Data entries:
========================

/-- Poison of a member's output: that of the poisoned shard with the lowest SHARD_INDEX among those it has written, else the first
code that its batch met (R59, R60). -/
def Batch.outCode (b : Batch) (i : Nat) (m : Member) : Nat :=
  match (b.outs.filter fun e => e.2.1 = i).foldl (fun x e => match x with
    | some (y : Nat × Nat) => if e.2.2.1 < y.1 then some (e.2.2.1, e.2.2.2) else x
    | none => some (e.2.2.1, e.2.2.2)) none with
  | some y => if y.2 = 0 then m.code else y.2
  | none => m.code

/-- A member's batch on span `k` has ended: the request joins the span of its next conditional form, or its output is complete. -/
def memberEnds (k : Nat) (im : Option Image) (b : Batch) (e : Member × Nat) (s0 : State) : State :=
  let m := e.1
  let code := b.outCode e.2 m
  let s := s0.modRequest m.session m.seq fun r => { r with noiseOver := r.noiseOver || m.saw203 }
  match s.request m.session m.seq, im with
  | some r, some im =>
    (match (if r.st = .running then im.routeFrom r k (im.pointsLeft r) r.passed else none) with
      | some (j, done) =>
        admitRequest { r with span := j } (s.modRequest m.session m.seq fun r =>
          { r with st := .accepted, span := j, passed := done, status := if r.status = 0 then code else r.status })
      | none => outputDone m.session m.seq code s)
  | _, _ => outputDone m.session m.seq code s

/-! ### Preparation (R201, R227, R378) -/

/-- The batch-table entry of a member (R378). -/
def tableEntry (s : State) (m : Member) : List Byte :=
  match s.request m.session m.seq with
  | none => leBytes 8 m.session ++ leBytes 8 m.seq ++ List.replicate 48 0
  | some r =>
    let w12 := r.discCount % 256 + (match r.exits with
      | (_, b) :: _ => 256 + (if b then 512 else 0)
      | [] => 0)
    leBytes 8 m.session ++ leBytes 8 m.seq ++ ((List.range 7).flatMap fun i => leBytes 4 (r.args.getD i 0)) ++
      leBytes 4 (s.dreg tbDeviceId + (if r.handedOff then 4096 else 0)) ++ leBytes 4 w12 ++ leBytes 4 r.discAt ++ leBytes 8 0

/-- Offset of the batch table of image span `k` in the image's LLM region (log entry 17). -/
def Image.tableAt (im : Image) (k : Nat) : Nat := im.tableBase + 16384 * k

/-- Batch `b` becomes span `k`'s batch: constant stores, member tables and batch table are filled. -/
def prepareBatch (k : Nat) (b : Batch) (s : State) : State :=
  let table := if b.feed.isSome then b.table else b.members.flatMap (tableEntry s)
  let keys := b.members.zipIdx.map fun e => (e.2, ((tfind s.sessions e.1.session).map (·.mask)).getD 0, e.1.seq)
  let s1 := s.modSpan k fun sp => { sp with batch := some { b with prepared := true, table := table } }
  let s2 := (s.span k).piers.foldl (fun s p => s.modPier p fun x => { x with constTag := b.keyTag, members := keys }) s1
  match s.imageOf k with
  | some im => s2.wr (llmBase + im.llmBase + im.tableAt (s.span k).imgSpan) table
  | none => s2

/-- Whether a store that a batch of span `k` under key set `tag` reads is under repair (R466). -/
def State.repairing (s : State) (k tag : Nat) : Bool :=
  s.repairs.any fun r =>
    if r.store ≤ 1 then (s.span k).piers.contains r.pier
    else if r.store = 3 ∨ r.store = 5 then
      s.keysets.any fun q => q.tag == tag && (q.constObj == r.addr || q.objs.any fun o => o.obj == r.addr)
    else r.store == 4 && s.sessions.any fun e => e.2.keyTag == tag && e.2.classes.any fun c => c.bundles.any fun b => b.obj == r.addr

/-- BATCH_PREPARE: the fixed batch is prepared. -/
def execBatchPrepare (k : Nat) (s : State) : Host.Outcome State Fault Refusal :=
  if 16 ≤ k then .fault (.noSuchUnit k)
  else
    let sp := s.span k
    match sp.fixed with
    | [] => .next s
    | b :: r =>
      if sp.batch.isSome ∨ sp.recovery ≠ .none ∨ sp.blocked.isSome ∨ !s.mayLaunch ∨ s.repairing k b.keyTag ∨ s.now < b.prepTs then .next s
      else .next (prepareBatch k b (s.modSpan k fun sp => { sp with fixed := r }))

/-! ### Launch (R247, R258, R276) -/

/-- Launch parameter word n (R258, Table 11-9). -/
def paramWord (im : Image) (k : Nat) (b : Batch) (map : List Nat) (n : Nat) : Nat :=
  if n = 0 then b.members.length
  else if n = 1 then b.serial % 2 ^ 32
  else if n = 2 then b.serial / 2 ^ 32 % 2 ^ 32
  else
    let v := map.getD (n - 3) 0xFF
    if v < 16 then getLe b.table (4 * v) 4
    else if v = 0x10 then im.tableAt k / 8
    else if v = 0x11 then
      ((List.range b.members.length).filter fun i => getLe b.table (64 * i + 48) 4 % 512 != 0).length
    else 0

/-- A pier as its span launches (R155, R159, R194, R210, R226, R247, R276): swap, sequencer, tiles, cache, tables. -/
def launchPier (im : Image) (k : Nat) (b : Batch) (g : Option StageProg) (x : Pier) : Pier :=
  let blocks := (g.map (·.cacheBlocks)).getD 0
  let map := (g.map (·.paramMap)).getD []
  let rows := fun n => (16384 - 1024 * n) * 64
  let bank := if x.seq.armed then 1 - x.seq.bank else x.seq.bank
  { x with
    seq := { bank := bank, st := .running
             params := (List.range 32).map fun n => (n, BitVec.ofNat 32 (paramWord im k b map n)) }
    tiles := [], tilePar := [], storePar := x.storePar.filter fun e => e.1 == 4 || (e.1 == 5 && decide (e.2.1 < 4))
    fssRows := [], mmeArray := 0, shapes := [], oc := [], mv := [], poison := [], seeds := [], cache := [], ftq := [], passes := []
    nttBuf := [], acts := [], sendq := [], announced := [], inbound := [], timed := []
    nttUntil := 0, mmeUntil := 0, passUntil := 0, fssUntil := 0
    bench := if blocks < x.cacheBlocks then mzero x.bench (rows x.cacheBlocks) (rows blocks)
      else mzero x.bench (rows blocks) (rows x.cacheBlocks)
    cacheBlocks := blocks }

/-- The instruction of pier `p` of span `k`, when one is due in this fc, is fetched (R247). -/
def fetchPier (k p : Nat) (s : State) : State :=
  let sp := s.span k
  let x := s.pier p
  if sp.running ∧ ¬ sp.frozen ∧ x.seq.st = .running ∧ x.seq.due = sp.relFc ∧ ¬ x.seq.fetched then
    let s1 := s.modSeq p fun q => { q with fetched := true }
    match decodeWord p (x.iword x.seq.routine x.seq.pc).toNat with
    | some c => s1.enqueue c
    | none => s1
  else s

/-- The instructions of span `k` due in this fc are fetched. -/
def fetchDue (k : Nat) (s : State) : State := (s.span k).piers.foldl (fun s p => fetchPier k p s) s

/-- The instructions of every span due in this fc are fetched, in ascending order of pier, in which their records stand (R461). -/
def fetchAll (s : State) : State :=
  let ps := (s.spans.flatMap fun e => e.2.piers.map fun p => (p, e.1)).foldl (fun l e => insertBy (·.1) e l) ([] : List (Nat × Nat))
  ps.foldl (fun s e => fetchPier e.2 e.1 s) s

/-- REMOTE_TIMEOUT_US and RETRY_US of the stage record; zero leaves the reset value (R187). -/
def setTimeouts (p : Nat) (g : Option StageProg) (s : State) : State :=
  let t := (g.map (·.remoteUs)).getD 0
  let r := (g.map (·.retryUs)).getD 0
  (s.setReg ckRemoteTimeoutUs p 0 (if t = 0 then ckRemoteTimeoutUs.reset else t)).setReg ckRetryUs p 0
    (if r = 0 then ckRetryUs.reset else r)

/-- What of a request's receives a launch maps anew to the member's slot: payloads stored as they are; in a replay every receive, each
waiting for the replayed send that it answers (R328; DESIGN CHOICE, log entry 67). -/
def remapRecvs (im : Image) (replay : Bool) (m : Member) (s : State) : State :=
  let mine := fun (se rq : Nat) => se == m.session && rq == m.seq
  let plain := fun (step : Nat) => im.hxp.any fun h => h.recv && h.step == step && h.op == 0
  if replay then
    { s with rxDone := s.rxDone.filter fun d => !mine d.session d.request
             rxTimers := s.rxTimers.filter fun d => !mine d.session d.request
             sent := s.sent.filter fun d => !mine d.1 d.2.1 }
  else { s with rxDone := s.rxDone.filter fun d => !(mine d.session d.request && d.code == 0 && plain d.step) }

/-- Span `k` of image `im` at span-relative fc 0 with the prepared batch `b`: every stage issues PC 0. -/
def launchBatch (k : Nat) (b : Batch) (im : Image) (s : State) : State :=
  let b1 := { b with members := b.members.map fun m => { m with code := 0, saw203 := false, saw204 := false } }
  let s1 := (b.members.foldl (fun s m => remapRecvs im b.replay m s) s).modSpan k fun sp => { sp with
    batch := some b1, running := true, shown := true, relFc := 0, held := [], frozen := false, holds := [], charges := []
    level := 0, nextLevel := 0, winFc := 0, winSum := 0, winIndex := 0, stop := none }
  let s2 := (s.span k).piers.zipIdx.foldl (fun s e =>
    let g := s.stageProg k e.2
    setTimeouts e.1 g ((s.modPier e.1 (launchPier im (s.span k).imgSpan b1 g)).setReg spnWindowPeak e.1 0 0)) s1
  fetchDue k s2

/-- LAUNCH_TIMESTAMP (R247, R470): the launch timestamp is reached; a launch waits while the batch's output is the input of a
batch without a BOUNDARY record. -/
def execLaunchTimestamp (k : Nat) (s : State) : Host.Outcome State Fault Refusal :=
  if 16 ≤ k then .fault (.noSuchUnit k)
  else
    let sp := s.span k
    match sp.batch, s.imageOf k with
    | some b, some im =>
      if sp.running ∨ !b.prepared ∨ s.now < b.launchTs ∨ sp.recovery ≠ .none ∨ !s.mayLaunch ∨ s.repairing k b.keyTag ∨ s.inputsInUse k then .next s
      else .next (launchBatch k b im s)
    | _, _ => .next s

/-! ### The end of a batch (R276, R470) -/

/-- Nothing of a pier is left to run: its stage has halted, no transfer, effect, row or flit is under way. -/
def Pier.quiet (x : Pier) : Bool :=
  x.seq.st != .running && x.acts.isEmpty && x.sendq.isEmpty && x.inbound.isEmpty && x.timed.isEmpty &&
    x.stores.isEmpty && x.chucks.all fun c => c.2.xfers.isEmpty && c.2.waiting.isEmpty

/-- A span whose stages have all halted with nothing outstanding ends its batch: its requests' outputs are complete, a
BOUNDARY record is written, the seed keys are zeroed (R226, R470). -/
def endBatch (k : Nat) (s : State) : State :=
  let sp := s.span k
  match sp.batch with
  | none => s
  | some b =>
    let s1 := s.modSpan k fun sp => { sp with
      running := false, batch := none, charges := [], holds := [], held := [], frozen := false
      boundaries := (sp.boundaries ++ [(b.serial, b.members.map (fun m => (m.session, m.seq)), b.commits)]).drop
        (sp.boundaries.length - 255) }
    let s2 := sp.piers.foldl (fun s p => s.modPier p fun x => { x with seeds := [] }) s1
    let s3 := if b.feed.isSome then s2 else
      b.members.zipIdx.foldl (fun s e => memberEnds k (s.imageOf k) b e s) s2
    trySchedule k s3

/-! ### Halts, resets and replay (R186, R216, R453, R464, R465, R471) -/

/-- Every pier of the span stops: chucks, waits, scoreboard and everything scheduled are dropped, with the far-side writes that the IO
die has not taken yet (R186). -/
def abortPiers (k : Nat) (fault : Bool) (s0 : State) : State :=
  let s := { s0 with links := s0.links.filter fun f => !(s0.span k).piers.contains f.pier }
  (s.span k).piers.foldl (fun s p => s.modPier p fun x => { x with
    seq := { x.seq with st := if fault then .fault else .idle, fetched := false }
    sb := [], chucks := [], acts := [], sendq := [], announced := [], inbound := [], timed := [], stores := []
    passes := [], ftq := [], nttBuf := [], seeds := [], fssRows := [], mmeArray := 0 }) s

/-- The current program in bank 0, the other bank zero (R277, Table 17-7): what Viesk writes before the next launch. -/
def Pier.rebank (x : Pier) : Pier :=
  let b := x.seq.bank
  { x with
    imem := x.imem.filterMap fun e => if e.1 / 0x40000 = b then some (e.1 % 0x40000, e.2) else none
    routines := x.routines.filterMap fun e => if e.1 / 1024 = b then some (e.1 % 1024, e.2) else none
    seq := { x.seq with bank := 0, armed := false } }

/-- What a span reset leaves of a pier (R161, Table 17-7): bench, tiles, lathe, spindle and sequencer state at their Reset
values, constant store and member table empty, the current program in bank 0. -/
def clearPier (x : Pier) : Pier :=
  let y := x.rebank
  { imem := y.imem, routines := y.routines, faults := x.faults, nextId := x.nextId }

/-- The span's current batch leaves it. -/
def dropBatch (k : Nat) (s : State) : State :=
  s.modSpan k fun sp => { sp with
    batch := none, running := false, charges := [], holds := [], held := [], frozen := false, stop := none }

/-- The members of a batch commit once, poisoned with `code` (R186, R216). -/
def poisonMembers (b : Batch) (code : Nat) (s : State) : State :=
  if b.feed.isSome then s else b.members.foldl (fun s m => outputDone m.session m.seq code s) s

========================

Above are the entries. Copy exactly the part that opens with the line containing "b with members" and closes with the line containing "level := 0, nextLevel", and no more.

## ANSWER BOX
  let b1 := { b with members := b.members.map fun m => { m with code := 0, saw203 := false, saw204 := false } }
  let s1 := (b.members.foldl (fun s m => remapRecvs im b.replay m s) s).modSpan k fun sp => { sp with
    batch := some b1, running := true, shown := true, relFc := 0, held := [], frozen := false, holds := [], charges := []
    level := 0, nextLevel := 0, winFc := 0, winSum := 0, winIndex := 0, stop := none }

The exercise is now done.